Stored data:
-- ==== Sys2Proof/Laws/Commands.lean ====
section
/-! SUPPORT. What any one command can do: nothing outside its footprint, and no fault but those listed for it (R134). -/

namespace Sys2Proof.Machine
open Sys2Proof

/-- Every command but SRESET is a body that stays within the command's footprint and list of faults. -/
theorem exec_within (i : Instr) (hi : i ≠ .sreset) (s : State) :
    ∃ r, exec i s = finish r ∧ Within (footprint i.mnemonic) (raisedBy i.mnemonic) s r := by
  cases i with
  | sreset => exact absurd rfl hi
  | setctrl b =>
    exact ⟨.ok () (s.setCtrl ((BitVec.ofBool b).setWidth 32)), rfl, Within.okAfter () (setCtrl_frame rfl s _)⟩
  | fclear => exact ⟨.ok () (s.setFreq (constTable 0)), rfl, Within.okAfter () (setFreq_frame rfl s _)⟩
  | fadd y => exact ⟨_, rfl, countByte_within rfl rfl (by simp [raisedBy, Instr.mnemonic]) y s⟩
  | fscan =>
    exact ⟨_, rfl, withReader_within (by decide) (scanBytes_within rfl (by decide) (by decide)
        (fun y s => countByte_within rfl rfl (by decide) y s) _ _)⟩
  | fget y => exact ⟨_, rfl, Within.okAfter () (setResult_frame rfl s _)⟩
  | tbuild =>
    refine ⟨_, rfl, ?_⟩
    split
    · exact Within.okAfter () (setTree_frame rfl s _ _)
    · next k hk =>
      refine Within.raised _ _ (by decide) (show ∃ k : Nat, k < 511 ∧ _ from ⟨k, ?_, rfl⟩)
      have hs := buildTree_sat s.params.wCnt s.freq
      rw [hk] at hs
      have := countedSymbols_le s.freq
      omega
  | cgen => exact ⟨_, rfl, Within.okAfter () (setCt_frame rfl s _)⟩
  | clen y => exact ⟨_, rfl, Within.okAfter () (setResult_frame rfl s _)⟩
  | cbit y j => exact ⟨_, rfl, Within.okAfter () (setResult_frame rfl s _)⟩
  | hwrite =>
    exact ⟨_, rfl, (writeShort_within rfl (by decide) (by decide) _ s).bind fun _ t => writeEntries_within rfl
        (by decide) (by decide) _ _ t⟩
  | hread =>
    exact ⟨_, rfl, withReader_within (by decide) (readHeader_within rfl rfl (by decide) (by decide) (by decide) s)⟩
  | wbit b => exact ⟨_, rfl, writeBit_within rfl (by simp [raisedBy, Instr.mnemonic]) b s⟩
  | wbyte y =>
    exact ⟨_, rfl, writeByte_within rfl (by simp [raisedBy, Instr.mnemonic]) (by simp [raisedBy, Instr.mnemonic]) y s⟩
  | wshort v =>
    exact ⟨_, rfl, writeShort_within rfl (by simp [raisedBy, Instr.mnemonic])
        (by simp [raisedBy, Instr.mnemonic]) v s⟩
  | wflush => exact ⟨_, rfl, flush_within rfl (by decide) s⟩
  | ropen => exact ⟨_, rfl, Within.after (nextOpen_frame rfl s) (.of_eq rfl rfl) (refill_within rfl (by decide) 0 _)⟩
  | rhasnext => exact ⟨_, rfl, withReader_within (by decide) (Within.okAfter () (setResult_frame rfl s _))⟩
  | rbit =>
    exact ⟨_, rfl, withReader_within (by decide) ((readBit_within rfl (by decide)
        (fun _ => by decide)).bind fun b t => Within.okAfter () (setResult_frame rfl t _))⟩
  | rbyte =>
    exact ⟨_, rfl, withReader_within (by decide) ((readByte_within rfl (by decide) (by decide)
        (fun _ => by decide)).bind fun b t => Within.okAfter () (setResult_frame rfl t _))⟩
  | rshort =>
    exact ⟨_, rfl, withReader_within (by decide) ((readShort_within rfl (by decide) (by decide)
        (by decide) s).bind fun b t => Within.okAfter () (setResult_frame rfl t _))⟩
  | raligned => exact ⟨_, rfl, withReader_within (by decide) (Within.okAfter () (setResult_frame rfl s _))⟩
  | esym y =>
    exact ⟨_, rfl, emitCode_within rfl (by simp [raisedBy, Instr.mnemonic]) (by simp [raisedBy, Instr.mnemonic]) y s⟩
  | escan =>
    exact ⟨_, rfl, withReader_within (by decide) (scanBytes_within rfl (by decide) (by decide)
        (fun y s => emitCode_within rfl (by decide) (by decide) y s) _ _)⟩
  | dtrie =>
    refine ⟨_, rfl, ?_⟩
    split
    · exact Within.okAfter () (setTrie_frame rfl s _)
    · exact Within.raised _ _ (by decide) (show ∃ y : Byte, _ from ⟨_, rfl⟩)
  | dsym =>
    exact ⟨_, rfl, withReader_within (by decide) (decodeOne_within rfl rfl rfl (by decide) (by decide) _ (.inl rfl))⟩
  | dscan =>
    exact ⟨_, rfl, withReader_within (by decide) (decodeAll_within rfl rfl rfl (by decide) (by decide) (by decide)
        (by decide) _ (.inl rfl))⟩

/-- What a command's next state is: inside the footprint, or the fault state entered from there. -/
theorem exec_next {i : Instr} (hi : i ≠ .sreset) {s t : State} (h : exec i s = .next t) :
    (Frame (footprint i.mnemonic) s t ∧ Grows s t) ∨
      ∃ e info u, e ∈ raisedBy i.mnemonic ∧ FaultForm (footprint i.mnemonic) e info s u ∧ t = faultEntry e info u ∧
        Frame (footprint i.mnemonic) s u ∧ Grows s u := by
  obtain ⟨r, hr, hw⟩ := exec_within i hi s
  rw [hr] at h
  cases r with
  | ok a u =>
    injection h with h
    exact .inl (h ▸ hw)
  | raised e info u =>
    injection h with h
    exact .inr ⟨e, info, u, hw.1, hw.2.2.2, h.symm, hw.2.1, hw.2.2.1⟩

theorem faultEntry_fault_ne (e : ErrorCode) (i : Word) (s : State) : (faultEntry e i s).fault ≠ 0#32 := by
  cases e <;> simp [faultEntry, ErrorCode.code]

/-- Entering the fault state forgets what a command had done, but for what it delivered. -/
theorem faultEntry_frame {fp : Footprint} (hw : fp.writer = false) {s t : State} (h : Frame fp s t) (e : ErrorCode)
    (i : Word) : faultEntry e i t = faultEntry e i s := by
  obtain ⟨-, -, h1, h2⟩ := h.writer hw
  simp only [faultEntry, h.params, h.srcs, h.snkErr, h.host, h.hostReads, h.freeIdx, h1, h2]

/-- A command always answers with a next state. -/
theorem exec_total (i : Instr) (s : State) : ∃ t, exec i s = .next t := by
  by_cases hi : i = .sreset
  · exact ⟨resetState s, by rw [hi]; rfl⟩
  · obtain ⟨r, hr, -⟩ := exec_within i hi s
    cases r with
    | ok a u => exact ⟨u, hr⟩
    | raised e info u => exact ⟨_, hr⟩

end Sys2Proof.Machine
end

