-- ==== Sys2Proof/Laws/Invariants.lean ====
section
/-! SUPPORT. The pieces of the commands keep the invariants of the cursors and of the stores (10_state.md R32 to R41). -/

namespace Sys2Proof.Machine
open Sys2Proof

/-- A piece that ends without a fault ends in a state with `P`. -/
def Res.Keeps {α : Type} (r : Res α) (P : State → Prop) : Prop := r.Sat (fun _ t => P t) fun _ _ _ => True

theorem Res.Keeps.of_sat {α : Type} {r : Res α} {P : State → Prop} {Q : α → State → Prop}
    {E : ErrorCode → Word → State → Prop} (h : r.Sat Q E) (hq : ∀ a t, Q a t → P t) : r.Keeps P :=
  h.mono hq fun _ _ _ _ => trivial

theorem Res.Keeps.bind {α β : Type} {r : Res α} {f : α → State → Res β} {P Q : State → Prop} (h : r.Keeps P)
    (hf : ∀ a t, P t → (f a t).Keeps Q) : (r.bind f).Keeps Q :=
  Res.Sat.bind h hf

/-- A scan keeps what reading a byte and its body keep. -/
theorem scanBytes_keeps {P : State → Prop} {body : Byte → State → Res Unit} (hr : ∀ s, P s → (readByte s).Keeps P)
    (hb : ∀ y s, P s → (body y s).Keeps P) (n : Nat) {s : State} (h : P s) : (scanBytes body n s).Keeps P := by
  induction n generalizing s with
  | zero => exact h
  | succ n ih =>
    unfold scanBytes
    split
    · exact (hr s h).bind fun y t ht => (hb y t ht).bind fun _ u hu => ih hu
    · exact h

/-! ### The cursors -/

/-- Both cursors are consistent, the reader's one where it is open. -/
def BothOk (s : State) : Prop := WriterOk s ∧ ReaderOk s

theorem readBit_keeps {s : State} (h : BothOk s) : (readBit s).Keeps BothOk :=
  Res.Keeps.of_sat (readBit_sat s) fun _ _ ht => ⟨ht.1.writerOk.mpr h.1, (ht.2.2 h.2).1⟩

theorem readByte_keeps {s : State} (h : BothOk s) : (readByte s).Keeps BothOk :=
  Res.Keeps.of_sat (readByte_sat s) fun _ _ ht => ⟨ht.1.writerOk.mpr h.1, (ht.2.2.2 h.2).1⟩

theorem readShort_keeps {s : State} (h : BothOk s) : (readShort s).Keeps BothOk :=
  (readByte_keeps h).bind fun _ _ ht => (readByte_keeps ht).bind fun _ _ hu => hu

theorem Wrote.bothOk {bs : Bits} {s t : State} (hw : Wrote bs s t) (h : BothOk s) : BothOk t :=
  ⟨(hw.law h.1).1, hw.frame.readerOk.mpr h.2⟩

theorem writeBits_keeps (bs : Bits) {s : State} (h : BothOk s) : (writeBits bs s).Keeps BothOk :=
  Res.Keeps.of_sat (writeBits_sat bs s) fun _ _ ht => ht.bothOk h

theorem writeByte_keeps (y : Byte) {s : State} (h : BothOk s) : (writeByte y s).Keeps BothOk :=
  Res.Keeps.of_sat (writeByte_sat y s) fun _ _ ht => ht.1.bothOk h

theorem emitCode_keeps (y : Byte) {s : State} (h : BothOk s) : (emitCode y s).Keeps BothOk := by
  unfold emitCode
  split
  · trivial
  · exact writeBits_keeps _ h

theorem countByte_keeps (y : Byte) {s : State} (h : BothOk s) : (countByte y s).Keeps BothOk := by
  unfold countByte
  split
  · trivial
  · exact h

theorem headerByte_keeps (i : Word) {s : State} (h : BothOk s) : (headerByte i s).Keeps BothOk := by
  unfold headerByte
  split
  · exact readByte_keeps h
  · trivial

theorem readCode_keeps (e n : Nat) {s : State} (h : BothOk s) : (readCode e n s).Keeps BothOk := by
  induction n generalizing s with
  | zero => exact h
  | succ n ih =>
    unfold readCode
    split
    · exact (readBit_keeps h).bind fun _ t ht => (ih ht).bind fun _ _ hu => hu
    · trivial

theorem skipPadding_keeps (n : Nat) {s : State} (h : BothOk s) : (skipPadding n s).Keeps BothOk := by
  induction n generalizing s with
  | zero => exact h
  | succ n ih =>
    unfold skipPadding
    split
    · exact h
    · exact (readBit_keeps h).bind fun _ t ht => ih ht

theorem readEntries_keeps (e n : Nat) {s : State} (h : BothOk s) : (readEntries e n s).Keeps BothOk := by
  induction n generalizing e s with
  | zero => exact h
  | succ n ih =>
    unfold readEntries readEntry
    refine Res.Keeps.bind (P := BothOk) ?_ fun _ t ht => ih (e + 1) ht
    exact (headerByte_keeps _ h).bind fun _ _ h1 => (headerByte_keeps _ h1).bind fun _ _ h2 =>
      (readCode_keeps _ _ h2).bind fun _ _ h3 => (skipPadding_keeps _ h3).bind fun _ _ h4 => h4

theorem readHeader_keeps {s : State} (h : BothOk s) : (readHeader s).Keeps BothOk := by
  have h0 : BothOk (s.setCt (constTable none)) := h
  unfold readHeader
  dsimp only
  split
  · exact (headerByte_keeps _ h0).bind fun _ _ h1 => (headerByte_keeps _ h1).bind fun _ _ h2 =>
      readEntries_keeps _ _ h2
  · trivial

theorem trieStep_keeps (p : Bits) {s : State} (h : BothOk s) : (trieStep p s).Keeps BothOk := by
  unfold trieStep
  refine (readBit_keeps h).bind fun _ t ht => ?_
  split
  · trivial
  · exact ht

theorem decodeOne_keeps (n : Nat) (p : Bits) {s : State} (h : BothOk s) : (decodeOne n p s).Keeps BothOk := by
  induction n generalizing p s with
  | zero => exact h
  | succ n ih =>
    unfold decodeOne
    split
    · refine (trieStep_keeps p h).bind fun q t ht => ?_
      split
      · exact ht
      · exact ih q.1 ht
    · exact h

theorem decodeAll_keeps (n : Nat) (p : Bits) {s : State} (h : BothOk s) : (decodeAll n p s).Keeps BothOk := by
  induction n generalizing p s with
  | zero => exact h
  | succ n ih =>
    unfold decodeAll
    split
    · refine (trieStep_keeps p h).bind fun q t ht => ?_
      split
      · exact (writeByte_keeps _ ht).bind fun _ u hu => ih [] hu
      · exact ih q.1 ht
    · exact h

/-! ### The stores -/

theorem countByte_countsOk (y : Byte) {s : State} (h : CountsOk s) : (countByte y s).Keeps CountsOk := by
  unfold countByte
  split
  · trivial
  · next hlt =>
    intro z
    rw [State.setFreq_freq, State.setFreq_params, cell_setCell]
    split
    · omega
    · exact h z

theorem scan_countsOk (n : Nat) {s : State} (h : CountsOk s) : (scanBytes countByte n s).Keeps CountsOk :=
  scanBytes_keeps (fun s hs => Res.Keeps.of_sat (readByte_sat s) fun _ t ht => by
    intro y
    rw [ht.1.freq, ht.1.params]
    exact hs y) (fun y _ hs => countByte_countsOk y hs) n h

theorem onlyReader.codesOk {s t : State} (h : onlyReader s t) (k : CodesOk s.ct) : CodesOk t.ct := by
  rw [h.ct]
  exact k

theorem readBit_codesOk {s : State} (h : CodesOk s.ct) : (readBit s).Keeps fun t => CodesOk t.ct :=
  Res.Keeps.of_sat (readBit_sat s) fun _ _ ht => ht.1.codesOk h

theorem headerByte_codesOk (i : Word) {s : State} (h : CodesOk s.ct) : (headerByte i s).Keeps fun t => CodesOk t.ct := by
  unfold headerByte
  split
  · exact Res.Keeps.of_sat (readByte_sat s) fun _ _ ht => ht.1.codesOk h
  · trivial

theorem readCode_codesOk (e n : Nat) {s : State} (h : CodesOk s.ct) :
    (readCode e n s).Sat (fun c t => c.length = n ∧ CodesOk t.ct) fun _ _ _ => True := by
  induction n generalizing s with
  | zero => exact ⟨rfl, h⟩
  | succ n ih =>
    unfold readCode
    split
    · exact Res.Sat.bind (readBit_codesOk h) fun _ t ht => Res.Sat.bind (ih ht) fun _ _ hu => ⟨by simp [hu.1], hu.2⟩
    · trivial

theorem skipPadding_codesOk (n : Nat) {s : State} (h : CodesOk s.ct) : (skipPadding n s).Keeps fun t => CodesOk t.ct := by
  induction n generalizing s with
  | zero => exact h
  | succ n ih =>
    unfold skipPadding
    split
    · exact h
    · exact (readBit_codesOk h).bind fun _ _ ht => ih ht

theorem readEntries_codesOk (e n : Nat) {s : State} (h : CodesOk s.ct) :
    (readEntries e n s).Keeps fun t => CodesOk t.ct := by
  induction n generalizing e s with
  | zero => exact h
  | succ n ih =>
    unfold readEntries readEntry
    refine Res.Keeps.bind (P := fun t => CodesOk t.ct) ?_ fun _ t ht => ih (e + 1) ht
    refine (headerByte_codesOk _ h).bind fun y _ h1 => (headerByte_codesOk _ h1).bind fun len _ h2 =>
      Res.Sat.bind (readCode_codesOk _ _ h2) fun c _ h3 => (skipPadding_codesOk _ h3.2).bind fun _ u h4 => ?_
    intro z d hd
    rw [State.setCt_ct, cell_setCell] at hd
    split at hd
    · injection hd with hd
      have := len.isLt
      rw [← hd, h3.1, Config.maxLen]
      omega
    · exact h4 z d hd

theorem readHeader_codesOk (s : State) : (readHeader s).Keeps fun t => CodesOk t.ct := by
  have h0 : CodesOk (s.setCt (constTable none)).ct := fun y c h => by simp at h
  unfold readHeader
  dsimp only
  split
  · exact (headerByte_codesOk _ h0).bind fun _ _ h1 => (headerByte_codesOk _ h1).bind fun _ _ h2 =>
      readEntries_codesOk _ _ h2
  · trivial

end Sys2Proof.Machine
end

Activity:
What is needed is every line from the beginning of the data up to and including the line with "(setCt_frame rfl s _)⟩", given again word for word.

Completed exercise:
-- ==== Sys2Proof/Laws/Commands.lean ====
section
/-! SUPPORT. What any one command can do: nothing outside its footprint, and no fault but those listed for it (R134). -/

namespace Sys2Proof.Machine
open Sys2Proof

/-- Every command but SRESET is a body that stays within the command's footprint and list of faults. -/
theorem exec_within (i : Instr) (hi : i ≠ .sreset) (s : State) :
    ∃ r, exec i s = finish r ∧ Within (footprint i.mnemonic) (raisedBy i.mnemonic) s r := by
  cases i with
  | sreset => exact absurd rfl hi
  | setctrl b =>
    exact ⟨.ok () (s.setCtrl ((BitVec.ofBool b).setWidth 32)), rfl, Within.okAfter () (setCtrl_frame rfl s _)⟩
  | fclear => exact ⟨.ok () (s.setFreq (constTable 0)), rfl, Within.okAfter () (setFreq_frame rfl s _)⟩
  | fadd y => exact ⟨_, rfl, countByte_within rfl rfl (by simp [raisedBy, Instr.mnemonic]) y s⟩
  | fscan =>
    exact ⟨_, rfl, withReader_within (by decide) (scanBytes_within rfl (by decide) (by decide)
        (fun y s => countByte_within rfl rfl (by decide) y s) _ _)⟩
  | fget y => exact ⟨_, rfl, Within.okAfter () (setResult_frame rfl s _)⟩
  | tbuild =>
    refine ⟨_, rfl, ?_⟩
    split
    · exact Within.okAfter () (setTree_frame rfl s _ _)
    · next k hk =>
      refine Within.raised _ _ (by decide) (show ∃ k : Nat, k < 511 ∧ _ from ⟨k, ?_, rfl⟩)
      have hs := buildTree_sat s.params.wCnt s.freq
      rw [hk] at hs
      have := countedSymbols_le s.freq
      omega
  | cgen => exact ⟨_, rfl, Within.okAfter () (setCt_frame rfl s _)⟩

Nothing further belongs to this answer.